Надсмотрщик быстро выполнил приказ и выскользнул в дверь. Неизвестный все же соизволил обернуться. Я вздрогнул: лицо человека скрывал черный палаческий колпак с прорезями для глаз А потом неизвестный заговорил.
— Вы плохо выглядите, — сказал он, не меняя позы. — Болеете?
— Нет, — ответил я. — Я здоров.
— Я так не думаю. — Он шагнул ко мне. — Сегодня, кажется, ровно месяц, как вы в Хольдхейме?
— Я не считал дни. Наверное, да.
— Что-нибудь хотите мне сказать?
— Кто вы такой?
— Друг. — Он помолчал. — И все-таки, мне не нравится ваш вид. Вы знаете, что у вас появилась седина?
— Слушайте, давайте по существу. Какого черта…
— Я читал ваше дело, — перебил он. — Знаете, что там написано в примечаниях? «Особо опасный мятежник, не заслуживающий снисхождения. Подлежит особо строгому обращению».

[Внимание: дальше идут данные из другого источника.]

-- ==== Sys2Proof/Laws/Stack.lean ====
section
/-! SUPPORT. The call stack: everything a push and a pop can do (10_state.md R33). -/

namespace Sys2Proof.Machine

theorem push_none {s : State} {v : Word16} : push s v = none ↔ s.sp.val = 16 := by
  unfold push
  split
  next h => simp; omega
  next h => simp; omega

/-- A push answers only below 16 entries; it writes slot `sp` and counts it. -/
theorem push_some {s t : State} {v : Word16} (h : push s v = some t) :
    ∃ hlt : s.sp.val < 16,
      t = { s with stack := s.stack.set s.sp.val v hlt, sp := ⟨s.sp.val + 1, Nat.succ_lt_succ hlt⟩ } := by
  unfold push at h
  split at h
  next hlt => exact ⟨hlt, (Option.some.inj h).symm⟩
  next => cases h

theorem push_of_lt {s : State} (v : Word16) (h : s.sp.val < 16) :
    push s v = some { s with stack := s.stack.set s.sp.val v h, sp := ⟨s.sp.val + 1, Nat.succ_lt_succ h⟩ } := by
  rw [push, dif_pos h]

theorem pop_none {s : State} : pop s = none ↔ s.sp.val = 0 := by
  unfold pop
  split
  next h => simp; omega
  next h => simp; omega

/-- A pop answers only above 0 entries; it gives slot `sp - 1`, which keeps its content. -/
theorem pop_some {s t : State} {v : Word16} (h : pop s = some (v, t)) :
    ∃ hpos : 0 < s.sp.val,
      v = s.stack[s.sp.val - 1]'(by omega) ∧ t = { s with sp := ⟨s.sp.val - 1, by omega⟩ } := by
  unfold pop at h
  split at h
  next hpos =>
    have := Option.some.inj h
    exact ⟨hpos, (congrArg Prod.fst this).symm, (congrArg Prod.snd this).symm⟩
  next => cases h

theorem pop_of_pos {s : State} (h : 0 < s.sp.val) :
    pop s = some (s.stack[s.sp.val - 1]'(by omega), { s with sp := ⟨s.sp.val - 1, by omega⟩ }) := by
  rw [pop, dif_pos h]

end Sys2Proof.Machine
end

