/-! # The host's transactions (00_scope.md R12, 70_reset_and_hazards.md R316) -/

namespace Sys2Proof.Machine

variable {s : State}

/-! ## One byte of memory -/

theorem hostWriteMem_of_lt {addr : Nat} (b : Byte) (h : addr < memSize) :
    hostWriteMem addr b s = some { s with mem := Mem.write s.mem addr b } := if_pos h

/-- Settles O55: by the laws of `Mem.write`. -/
theorem hostWriteSetsOneByte : Obligations.HostWriteSetsOneByte := by
  refine fun s addr b hm => ⟨fun hin => ?_, fun hout => if_neg (Nat.not_lt.2 hout)⟩
  have hlt : addr < memSize := Nat.lt_succ_of_le hin
  exact ⟨_, hostWriteMem_of_lt b hlt, Mem.read_write_same addr b hm, fun _ => Mem.read_write_other b,
    Mem.wf_write b hm hlt, rfl⟩

/-! ## The stack pre-seed -/

theorem hostSeedStack_of_le {values : List Word16} (h : values.length ≤ 16) :
    hostSeedStack values s =
      some { s with stack := fillStack 0 values s.stack, sp := ⟨values.length, Nat.lt_succ_of_le h⟩ } := dif_pos h

/-- Entries filled into ascending slots leave every other slot as it was. -/
theorem fillStack_outside {values : List Word16} {stack : Vector Word16 16} {k j : Nat}
    (h : j < k ∨ k + values.length ≤ j) : (fillStack k values stack)[j]? = stack[j]? := by
  induction values generalizing k stack with
  | nil => rfl
  | cons v rest ih =>
    rw [List.length_cons] at h
    calc (fillStack (k + 1) rest (stack.setIfInBounds k v))[j]?
        = (stack.setIfInBounds k v)[j]? := ih (by omega)
      _ = stack[j]? := Vector.getElem?_setIfInBounds_ne (by omega)

/-- Entry `j` of the values stands at the `j`-th slot. -/
theorem fillStack_at {values : List Word16} {stack : Vector Word16 16} {k j : Nat} (hfit : k + values.length ≤ 16)
    (hj : j < values.length) : (fillStack k values stack)[k + j]? = some values[j] := by
  induction values generalizing k j stack with
  | nil => exact absurd hj (Nat.not_lt_zero j)
  | cons v rest ih =>
    rw [List.length_cons] at hfit hj
    cases j with
    | zero =>
      have hk : k < 16 := by omega
      exact (fillStack_outside (.inl (Nat.lt_succ_self k))).trans (Vector.getElem?_setIfInBounds_self_of_lt hk)
    | succ j =>
      have hrest := ih (stack := stack.setIfInBounds k v) (show k + 1 + rest.length ≤ 16 by omega)
        (Nat.lt_of_succ_lt_succ hj)
      rwa [Nat.add_right_comm] at hrest

theorem fillStack_zero_at {values : List Word16} {stack : Vector Word16 16} {j : Nat} (hfit : values.length ≤ 16)
    (hj : j < values.length) : (fillStack 0 values stack)[j]? = some values[j] := by
  have h := fillStack_at (stack := stack) (k := 0) (by rwa [Nat.zero_add]) hj
  rwa [Nat.zero_add] at h

theorem get_eq_of_getElem? {stack : Vector Word16 16} {k : Fin 16} {v : Word16} (h : stack[k.val]? = some v) :
    stack.get k = v :=
  (Vector.getElem?_eq_some_iff.1 h).2

theorem getElem?_get (stack : Vector Word16 16) (k : Fin 16) : stack[k.val]? = some (stack.get k) :=
  Vector.getElem?_eq_getElem k.isLt

/-- Settles O57: the seed is `fillStack` from slot 0, whose slots are the entries and, above them, the old ones. -/
theorem stackSeedIsBounded : Obligations.StackSeedIsBounded := by
  refine fun s values => ⟨fun hfit => ?_, fun hover => dif_neg (Nat.not_le.2 hover)⟩
  refine ⟨_, hostSeedStack_of_le hfit, rfl, fun k hk => ?_, fun k hk => get_eq_of_getElem? ?_, rfl⟩
  · exact Vector.getElem?_toList.trans (fillStack_zero_at hfit hk)
  · exact (fillStack_outside (.inr ((Nat.zero_add _).trans_le hk))).trans (getElem?_get s.stack k)
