/-! ## Every instruction -/

theorem effect_of_form {m : State → Out} (form : Form i m) (s : State) : Effect i s (m s) := by
  cases form with
  | unsupported h => exact .raised (.unsupported h) ⟨rfl, rfl, rfl⟩
  | unary ht ho f => exact effect_pop ht fun a rest _ hlen => effect_pushResult ho hlen _
  | binary ht ho f => exact effect_popTwo ht fun a b rest _ hlen => effect_pushResult ho hlen _
  | ternary ht ho f => exact effect_popThree ht fun a b c rest _ hlen => effect_pushResult ho hlen _
  | read ho _ => exact effect_pushResult (rest := s.stack) ho le_rfl _
  | @push p hp imm =>
    have hpush : IsPush (p.2 imm) := ⟨p, hp, imm, rfl⟩
    refine pushImmediate_elim (.raised (.cutOff hpush) ⟨rfl, rfl, rfl⟩) (fun long => ?_)
      (fun full => .stuck (.stackFull full)) fun hpc fits => ?_
    · exact .raised (.tooLong hpush (by rwa [immediate_push hp])) ⟨rfl, rfl, rfl⟩
    · exact .completed (.onStack (ordinary_push hp imm) (fun _ => fits) fun _ => by omega)
  | dup ht ho n =>
    exact peek_elim (.raised (.underflow ht) ⟨rfl, rfl, rfl⟩) fun v _ => effect_pushResult (rest := s.stack) ho le_rfl v
  | swap ht ho n =>
    refine swapTop_elim (.raised (.underflow ht) ⟨rfl, rfl, rfl⟩) fun v t => ?_
    exact .completed (.onStack ho (keepsStackFit_of_length_le (by simp)) id)
  | log h => exact effect_logRecord h
  | pop =>
    refine effect_pop (by decide) fun a rest _ hlen => ?_
    exact .completed (.onStack (by decide) (keepsStackFit_of_length_le hlen) id)
  | calldataload =>
    rw [exec_calldataload]
    refine effect_pop (by decide) fun offset rest _ hlen => effect_toIndex (by decide) fun _ => ?_
    exact effect_pushResult (by decide) hlen _
  | mload =>
    refine effect_pop (by decide) fun offset rest hs hlen => effect_toIndex (by decide) fun ho => ?_
    refine cover_memRead_elim (fun full => .stuck (.memFull (accessRange_mload hs ho) full)) fun hroom => ?_
    rw [orRaise_auWord (by simp)]
    exact effect_pushResult_expanded (by decide) hlen hroom _
  | mstore =>
    refine effect_popTwo (by decide) fun offset value rest hs hlen => effect_toIndex (by decide) fun ho => ?_
    exact effect_cover_memWrite (by decide) hlen (auBytes32_length value).symm (accessRange_mstore hs ho)
  | mstore8 =>
    refine effect_popTwo (by decide) fun offset value rest hs hlen => effect_toIndex (by decide) fun ho => ?_
    exact effect_cover_memWrite (by decide) hlen rfl (accessRange_mstore8 hs ho)
  | sha3 => exact effect_popRange (by decide) fun d o n rest hlen hroom => effect_pushResult_expanded (by decide) hlen hroom _
  | codecopy =>
    refine effect_popThree (by decide) fun dest codeOffset length rest hs hlen => effect_toIndex (by decide) fun hd =>
      effect_toIndex (by decide) fun hc => effect_toIndex (by decide) fun hn => ?_
    exact effect_cover_memWrite (by decide) hlen (bytesFrom_length _ _ _).symm (accessRange_codecopy hs hd hc hn)
  | sload =>
    refine effect_pop (by decide) fun key rest hs hlen => loadKey_elim (fun v => effect_pushResult (by decide) hlen v)
      (fun r hkey => pushResult_elim (fun full => ?_) fun fits => ?_) (.raised (.fetchFailed rfl) ⟨rfl, rfl, rfl⟩)
      fun hkey hno => .stuck (.unanswered rfl hs hkey hno)
    · exact .stuck (.stackFull (stackFits_false_of_le full (Nat.succ_le_succ hlen)))
    · exact .completed (.fetched rfl (fun _ => fits) hkey)
  | sstore =>
    refine effect_popTwo (by decide) fun key value rest _ hlen => ?_
    exact .completed (.stored rfl (keepsStackFit_of_length_le hlen))
  | jump => exact effect_pop (by decide) fun dest rest _ hlen => effect_takeJump (.inl rfl) hlen dest
  | jumpi =>
    refine effect_popTwo (by decide) fun dest cond rest _ hlen => ?_
    split
    next => exact effect_takeJump (.inr rfl) hlen dest
    next => exact .completed (.onStack (by decide) (keepsStackFit_of_length_le hlen) id)
  | jumpdest => exact .completed (.onStack (stack := s.stack) (by decide) id id)
  | stop => exact .completed (.stopped rfl)
  | ret =>
    refine effect_popRange (by decide) fun d o n rest hlen hroom => ?_
    exact .completed (.returned rfl (keepsStackFit_of_length_le hlen) hroom)
  | revert =>
    refine effect_popRange (by decide) fun d o n rest hlen hroom => ?_
    exact .completed (.reverted rfl (keepsStackFit_of_length_le hlen) hroom)
  | suicide =>
    refine effect_pop (by decide) fun a rest _ hlen => ?_
    exact .completed (.suicided rfl (keepsStackFit_of_length_le hlen))

theorem exec_effect (i : Instr) (s : State) : Effect i s (exec i s) := effect_of_form (exec_form i) s

/-! ## By outcome -/

theorem exec_ne_refused (i : Instr) (s : State) (r : Refusal) : exec i s ≠ .refused r := fun e => by
  have h := e ▸ exec_effect i s
  cases h

theorem stuck_of_exec_fault {f : Fault} (e : exec i s = .fault f) : Stuck i s f := by
  have h := e ▸ exec_effect i s
  cases h with
  | stuck h => exact h
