-- ==== Sys2Proof/Laws/State.lean ====
section
/-! SUPPORT. One lemma per field and update of the state, true by rfl: no later proof unfolds a record update. -/

namespace Sys2Proof.Machine

/-! ### `State.raise` -/

@[simp] theorem raise_phase (s : State) (f : FaultCode) : (s.raise f).phase = s.phase := rfl
@[simp] theorem raise_linesRem (s : State) (f : FaultCode) : (s.raise f).linesRem = s.linesRem := rfl
@[simp] theorem raise_color (s : State) (f : FaultCode) : (s.raise f).color = s.color := rfl
@[simp] theorem raise_syncC (s : State) (f : FaultCode) : (s.raise f).syncC = s.syncC := rfl
@[simp] theorem raise_tcnt (s : State) (f : FaultCode) : (s.raise f).tcnt = s.tcnt := rfl
@[simp] theorem raise_period (s : State) (f : FaultCode) : (s.raise f).period = s.period := rfl
@[simp] theorem raise_armed (s : State) (f : FaultCode) : (s.raise f).armed = s.armed := rfl
@[simp] theorem raise_evtIE (s : State) (f : FaultCode) : (s.raise f).evtIE = s.evtIE := rfl
@[simp] theorem raise_gie (s : State) (f : FaultCode) : (s.raise f).gie = s.gie := rfl
@[simp] theorem raise_pending (s : State) (f : FaultCode) : (s.raise f).pending = s.pending := rfl
@[simp] theorem raise_evtFlag (s : State) (f : FaultCode) : (s.raise f).evtFlag = s.evtFlag := rfl
@[simp] theorem raise_seqPc (s : State) (f : FaultCode) : (s.raise f).seqPc = s.seqPc := rfl
@[simp] theorem raise_opcnt (s : State) (f : FaultCode) : (s.raise f).opcnt = s.opcnt := rfl
@[simp] theorem raise_entrycnt (s : State) (f : FaultCode) : (s.raise f).entrycnt = s.entrycnt := rfl
@[simp] theorem raise_faults (s : State) (f : FaultCode) : (s.raise f).faults = s.faults ||| f.bit := rfl
@[simp] theorem raise_inited (s : State) (f : FaultCode) : (s.raise f).inited = s.inited := rfl
@[simp] theorem raise_cfg (s : State) (f : FaultCode) : (s.raise f).cfg = s.cfg := rfl
@[simp] theorem raise_rom (s : State) (f : FaultCode) : (s.raise f).rom = s.rom := rfl
@[simp] theorem raise_targetAbs (s : State) (f : FaultCode) : (s.raise f).targetAbs = s.targetAbs := rfl
@[simp] theorem raise_colorLine (s : State) (f : FaultCode) : (s.raise f).colorLine = s.colorLine := rfl
@[simp] theorem raise_syncLine (s : State) (f : FaultCode) : (s.raise f).syncLine = s.syncLine := rfl
@[simp] theorem raise_tau (s : State) (f : FaultCode) : (s.raise f).tau = s.tau := rfl
@[simp] theorem raise_tauInit (s : State) (f : FaultCode) : (s.raise f).tauInit = s.tauInit := rfl
@[simp] theorem raise_firstRaise (s : State) (f : FaultCode) : (s.raise f).firstRaise = s.firstRaise.or (some ⟨f, s.tau, s.seqPc⟩) := rfl
@[simp] theorem raise_hostInit (s : State) (f : FaultCode) : (s.raise f).hostInit = s.hostInit := rfl
@[simp] theorem raise_draws (s : State) (f : FaultCode) : (s.raise f).draws = s.draws := rfl

/-! ### `State.afterDraw` -/

@[simp] theorem afterDraw_phase (s : State) : s.afterDraw.phase = s.phase := rfl
@[simp] theorem afterDraw_linesRem (s : State) : s.afterDraw.linesRem = s.linesRem := rfl
@[simp] theorem afterDraw_color (s : State) : s.afterDraw.color = s.color := rfl
@[simp] theorem afterDraw_syncC (s : State) : s.afterDraw.syncC = s.syncC := rfl
@[simp] theorem afterDraw_tcnt (s : State) : s.afterDraw.tcnt = s.tcnt := rfl
@[simp] theorem afterDraw_period (s : State) : s.afterDraw.period = s.period := rfl
@[simp] theorem afterDraw_armed (s : State) : s.afterDraw.armed = s.armed := rfl
@[simp] theorem afterDraw_evtIE (s : State) : s.afterDraw.evtIE = s.evtIE := rfl
@[simp] theorem afterDraw_gie (s : State) : s.afterDraw.gie = s.gie := rfl
@[simp] theorem afterDraw_pending (s : State) : s.afterDraw.pending = s.pending := rfl
@[simp] theorem afterDraw_evtFlag (s : State) : s.afterDraw.evtFlag = s.evtFlag := rfl
@[simp] theorem afterDraw_seqPc (s : State) : s.afterDraw.seqPc = s.seqPc := rfl
@[simp] theorem afterDraw_opcnt (s : State) : s.afterDraw.opcnt = s.opcnt := rfl
@[simp] theorem afterDraw_entrycnt (s : State) : s.afterDraw.entrycnt = s.entrycnt := rfl
@[simp] theorem afterDraw_faults (s : State) : s.afterDraw.faults = s.faults := rfl
@[simp] theorem afterDraw_inited (s : State) : s.afterDraw.inited = s.inited := rfl
@[simp] theorem afterDraw_cfg (s : State) : s.afterDraw.cfg = s.cfg := rfl
@[simp] theorem afterDraw_rom (s : State) : s.afterDraw.rom = s.rom := rfl
@[simp] theorem afterDraw_targetAbs (s : State) : s.afterDraw.targetAbs = s.targetAbs := rfl
@[simp] theorem afterDraw_colorLine (s : State) : s.afterDraw.colorLine = s.colorLine := rfl
@[simp] theorem afterDraw_syncLine (s : State) : s.afterDraw.syncLine = s.syncLine := rfl
@[simp] theorem afterDraw_tau (s : State) : s.afterDraw.tau = s.tau := rfl
@[simp] theorem afterDraw_tauInit (s : State) : s.afterDraw.tauInit = s.tauInit := rfl
@[simp] theorem afterDraw_firstRaise (s : State) : s.afterDraw.firstRaise = s.firstRaise := rfl
@[simp] theorem afterDraw_hostInit (s : State) : s.afterDraw.hostInit = s.hostInit := rfl
@[simp] theorem afterDraw_draws (s : State) : s.afterDraw.draws = s.draws + 1 := rfl

/-! ### `State.run` -/

@[simp] theorem run_phase (s : State) (d : Nat) : (s.run d).phase = s.phase := rfl
@[simp] theorem run_linesRem (s : State) (d : Nat) : (s.run d).linesRem = s.linesRem := rfl
@[simp] theorem run_color (s : State) (d : Nat) : (s.run d).color = s.color := rfl
@[simp] theorem run_syncC (s : State) (d : Nat) : (s.run d).syncC = s.syncC := rfl
@[simp] theorem run_tcnt (s : State) (d : Nat) : (s.run d).tcnt = s.tcnt := rfl
@[simp] theorem run_period (s : State) (d : Nat) : (s.run d).period = s.period := rfl
@[simp] theorem run_armed (s : State) (d : Nat) : (s.run d).armed = s.armed := rfl
@[simp] theorem run_evtIE (s : State) (d : Nat) : (s.run d).evtIE = s.evtIE := rfl
@[simp] theorem run_gie (s : State) (d : Nat) : (s.run d).gie = s.gie := rfl
@[simp] theorem run_pending (s : State) (d : Nat) : (s.run d).pending = s.pending := rfl
@[simp] theorem run_evtFlag (s : State) (d : Nat) : (s.run d).evtFlag = s.evtFlag := rfl
@[simp] theorem run_seqPc (s : State) (d : Nat) : (s.run d).seqPc = s.seqPc := rfl
@[simp] theorem run_opcnt (s : State) (d : Nat) : (s.run d).opcnt = d - 1 := rfl
@[simp] theorem run_entrycnt (s : State) (d : Nat) : (s.run d).entrycnt = s.entrycnt := rfl
@[simp] theorem run_faults (s : State) (d : Nat) : (s.run d).faults = s.faults := rfl
@[simp] theorem run_inited (s : State) (d : Nat) : (s.run d).inited = s.inited := rfl
@[simp] theorem run_cfg (s : State) (d : Nat) : (s.run d).cfg = s.cfg := rfl
@[simp] theorem run_rom (s : State) (d : Nat) : (s.run d).rom = s.rom := rfl
@[simp] theorem run_targetAbs (s : State) (d : Nat) : (s.run d).targetAbs = s.targetAbs := rfl
@[simp] theorem run_colorLine (s : State) (d : Nat) : (s.run d).colorLine = s.colorLine := rfl
@[simp] theorem run_syncLine (s : State) (d : Nat) : (s.run d).syncLine = s.syncLine := rfl
@[simp] theorem run_tau (s : State) (d : Nat) : (s.run d).tau = s.tau := rfl
@[simp] theorem run_tauInit (s : State) (d : Nat) : (s.run d).tauInit = s.tauInit := rfl
@[simp] theorem run_firstRaise (s : State) (d : Nat) : (s.run d).firstRaise = s.firstRaise := rfl
@[simp] theorem run_hostInit (s : State) (d : Nat) : (s.run d).hostInit = s.hostInit := rfl
@[simp] theorem run_draws (s : State) (d : Nat) : (s.run d).draws = s.draws := rfl

/-! ### `State.nextPc` -/

@[simp] theorem nextPc_phase (s : State) : s.nextPc.phase = s.phase := rfl
@[simp] theorem nextPc_linesRem (s : State) : s.nextPc.linesRem = s.linesRem := rfl
@[simp] theorem nextPc_color (s : State) : s.nextPc.color = s.color := rfl
@[simp] theorem nextPc_syncC (s : State) : s.nextPc.syncC = s.syncC := rfl
@[simp] theorem nextPc_tcnt (s : State) : s.nextPc.tcnt = s.tcnt := rfl
@[simp] theorem nextPc_period (s : State) : s.nextPc.period = s.period := rfl
@[simp] theorem nextPc_armed (s : State) : s.nextPc.armed = s.armed := rfl
@[simp] theorem nextPc_evtIE (s : State) : s.nextPc.evtIE = s.evtIE := rfl
@[simp] theorem nextPc_gie (s : State) : s.nextPc.gie = s.gie := rfl
@[simp] theorem nextPc_pending (s : State) : s.nextPc.pending = s.pending := rfl
@[simp] theorem nextPc_evtFlag (s : State) : s.nextPc.evtFlag = s.evtFlag := rfl
@[simp] theorem nextPc_seqPc (s : State) : s.nextPc.seqPc = s.seqPc + 1 := rfl
@[simp] theorem nextPc_opcnt (s : State) : s.nextPc.opcnt = s.opcnt := rfl
@[simp] theorem nextPc_entrycnt (s : State) : s.nextPc.entrycnt = s.entrycnt := rfl
@[simp] theorem nextPc_faults (s : State) : s.nextPc.faults = s.faults := rfl
@[simp] theorem nextPc_inited (s : State) : s.nextPc.inited = s.inited := rfl
@[simp] theorem nextPc_cfg (s : State) : s.nextPc.cfg = s.cfg := rfl
@[simp] theorem nextPc_rom (s : State) : s.nextPc.rom = s.rom := rfl
@[simp] theorem nextPc_targetAbs (s : State) : s.nextPc.targetAbs = s.targetAbs := rfl
@[simp] theorem nextPc_colorLine (s : State) : s.nextPc.colorLine = s.colorLine := rfl
@[simp] theorem nextPc_syncLine (s : State) : s.nextPc.syncLine = s.syncLine := rfl
@[simp] theorem nextPc_tau (s : State) : s.nextPc.tau = s.tau := rfl
@[simp] theorem nextPc_tauInit (s : State) : s.nextPc.tauInit = s.tauInit := rfl
@[simp] theorem nextPc_firstRaise (s : State) : s.nextPc.firstRaise = s.firstRaise := rfl
@[simp] theorem nextPc_hostInit (s : State) : s.nextPc.hostInit = s.hostInit := rfl
@[simp] theorem nextPc_draws (s : State) : s.nextPc.draws = s.draws := rfl

/-! ### `State.enterEvent` -/

@[simp] theorem enterEvent_phase (s : State) : s.enterEvent.phase = s.phase := rfl
@[simp] theorem enterEvent_linesRem (s : State) : s.enterEvent.linesRem = s.linesRem := rfl
@[simp] theorem enterEvent_color (s : State) : s.enterEvent.color = s.color := rfl
@[simp] theorem enterEvent_syncC (s : State) : s.enterEvent.syncC = s.syncC := rfl
@[simp] theorem enterEvent_tcnt (s : State) : s.enterEvent.tcnt = s.tcnt := rfl
@[simp] theorem enterEvent_period (s : State) : s.enterEvent.period = s.period := rfl
@[simp] theorem enterEvent_armed (s : State) : s.enterEvent.armed = s.armed := rfl
@[simp] theorem enterEvent_evtIE (s : State) : s.enterEvent.evtIE = s.evtIE := rfl
@[simp] theorem enterEvent_gie (s : State) : s.enterEvent.gie = s.gie := rfl
@[simp] theorem enterEvent_pending (s : State) : s.enterEvent.pending = false := rfl
@[simp] theorem enterEvent_evtFlag (s : State) : s.enterEvent.evtFlag = s.evtFlag := rfl
@[simp] theorem enterEvent_seqPc (s : State) : s.enterEvent.seqPc = entryPc := rfl
@[simp] theorem enterEvent_opcnt (s : State) : s.enterEvent.opcnt = 0 := rfl
@[simp] theorem enterEvent_entrycnt (s : State) : s.enterEvent.entrycnt = s.entrycnt := rfl
@[simp] theorem enterEvent_faults (s : State) : s.enterEvent.faults = s.faults := rfl
@[simp] theorem enterEvent_inited (s : State) : s.enterEvent.inited = s.inited := rfl
@[simp] theorem enterEvent_cfg (s : State) : s.enterEvent.cfg = s.cfg := rfl
@[simp] theorem enterEvent_rom (s : State) : s.enterEvent.rom = s.rom := rfl
@[simp] theorem enterEvent_targetAbs (s : State) : s.enterEvent.targetAbs = s.targetAbs := rfl
@[simp] theorem enterEvent_colorLine (s : State) : s.enterEvent.colorLine = s.colorLine := rfl
@[simp] theorem enterEvent_syncLine (s : State) : s.enterEvent.syncLine = s.syncLine := rfl
@[simp] theorem enterEvent_tau (s : State) : s.enterEvent.tau = s.tau := rfl
@[simp] theorem enterEvent_tauInit (s : State) : s.enterEvent.tauInit = s.tauInit := rfl
@[simp] theorem enterEvent_firstRaise (s : State) : s.enterEvent.firstRaise = s.firstRaise := rfl
@[simp] theorem enterEvent_hostInit (s : State) : s.enterEvent.hostInit = s.hostInit := rfl
@[simp] theorem enterEvent_draws (s : State) : s.enterEvent.draws = s.draws := rfl

/-! ### `State.leaveProgram` -/

@[simp] theorem leaveProgram_phase (s : State) : s.leaveProgram.phase = s.phase := rfl
@[simp] theorem leaveProgram_linesRem (s : State) : s.leaveProgram.linesRem = s.linesRem := rfl
@[simp] theorem leaveProgram_color (s : State) : s.leaveProgram.color = s.color := rfl
@[simp] theorem leaveProgram_syncC (s : State) : s.leaveProgram.syncC = s.syncC := rfl
@[simp] theorem leaveProgram_tcnt (s : State) : s.leaveProgram.tcnt = s.tcnt := rfl
@[simp] theorem leaveProgram_period (s : State) : s.leaveProgram.period = s.period := rfl
@[simp] theorem leaveProgram_armed (s : State) : s.leaveProgram.armed = s.armed := rfl
@[simp] theorem leaveProgram_evtIE (s : State) : s.leaveProgram.evtIE = s.evtIE := rfl
@[simp] theorem leaveProgram_gie (s : State) : s.leaveProgram.gie = s.gie := rfl
@[simp] theorem leaveProgram_pending (s : State) : s.leaveProgram.pending = s.pending := rfl
@[simp] theorem leaveProgram_evtFlag (s : State) : s.leaveProgram.evtFlag = s.evtFlag := rfl
@[simp] theorem leaveProgram_seqPc (s : State) : s.leaveProgram.seqPc = idlePc := rfl
@[simp] theorem leaveProgram_opcnt (s : State) : s.leaveProgram.opcnt = s.opcnt := rfl
@[simp] theorem leaveProgram_entrycnt (s : State) : s.leaveProgram.entrycnt = s.entrycnt := rfl
@[simp] theorem leaveProgram_faults (s : State) : s.leaveProgram.faults = s.faults := rfl
@[simp] theorem leaveProgram_inited (s : State) : s.leaveProgram.inited = s.inited := rfl
@[simp] theorem leaveProgram_cfg (s : State) : s.leaveProgram.cfg = s.cfg := rfl
@[simp] theorem leaveProgram_rom (s : State) : s.leaveProgram.rom = s.rom := rfl
@[simp] theorem leaveProgram_targetAbs (s : State) : s.leaveProgram.targetAbs = s.targetAbs := rfl
@[simp] theorem leaveProgram_colorLine (s : State) : s.leaveProgram.colorLine = s.colorLine := rfl
@[simp] theorem leaveProgram_syncLine (s : State) : s.leaveProgram.syncLine = s.syncLine := rfl
@[simp] theorem leaveProgram_tau (s : State) : s.leaveProgram.tau = s.tau := rfl
@[simp] theorem leaveProgram_tauInit (s : State) : s.leaveProgram.tauInit = s.tauInit := rfl
@[simp] theorem leaveProgram_firstRaise (s : State) : s.leaveProgram.firstRaise = s.firstRaise := rfl
@[simp] theorem leaveProgram_hostInit (s : State) : s.leaveProgram.hostInit = s.hostInit := rfl
@[simp] theorem leaveProgram_draws (s : State) : s.leaveProgram.draws = s.draws := rfl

— Мне все равно, что там написано.
— Эта формулировка не случайна. Это негласный приказ констеблю сделать все возможное для того, чтобы вы не прожили в Хольдхейме долго.
— Меня казнят? — Я подумал, что этот человек и есть палач, который пришел сюда за моей жизнью.
— Зачем? Существует много других способов. Случайно упавший камень, сорвавшаяся с рельс вагонетка. Нечаянная, вспыхнувшая по пустяковому поводу ссора с каким-нибудь каторжником, у которого опять же случайно окажется заточка или обломок бритвы. Словом, случайная смерть. А еще есть плохое питание и рудничный кашель. Мучительная неизлечимая болезнь, которая убивает каждого второго работающего на руднике заключенного.
— Неплохо для трусов, — я презрительно скривил губы. — Что, смелости не хватает казнить по закону?
— Хватает. Но ваша официальная казнь вызвала бы огласку, а это никому не нужно.
— Подумайте, какие церемонии! — Я плюнул себе под ноги. — Я-то думал, у вас все куда проще делается.
— Государь проявил к вам милосердие. Многим оно кажется ненужным. Есть высокопоставленные люди, — и их немало, поверьте, — которые жаждут вашей смерти.
— Чего вы хотите?
— Хочу спросить вас: насколько дорого вы цените свою жизнь, шевалье?
Я ответил не сразу. Понял, что от моего ответа будет зависеть, выйду ли я из этого зала живым. Скорее всего, не выйду. Внутри все противно сжалось, рот пересох. Жалкое все-таки существо человек! Хорохорься, храбрись, изображай из себя героя, но проклятый страх смерти, заложенный на генном уровне, никуда не денешь…
— Жизнь не имеет цены, — ответил я, стараясь смотреть этому призраку прямо в глаза. Мой ответ, похоже, ему понравился.
— Именно этих слов я и ожидал, — сказал он. — Вы благоразумный человек с душой воина. Это располагает к вам других людей. Но если я все же попробую поторговаться с вами? Попробую купить вашу душу?
— Полагаете, я готов к такому торгу? Ну-ну.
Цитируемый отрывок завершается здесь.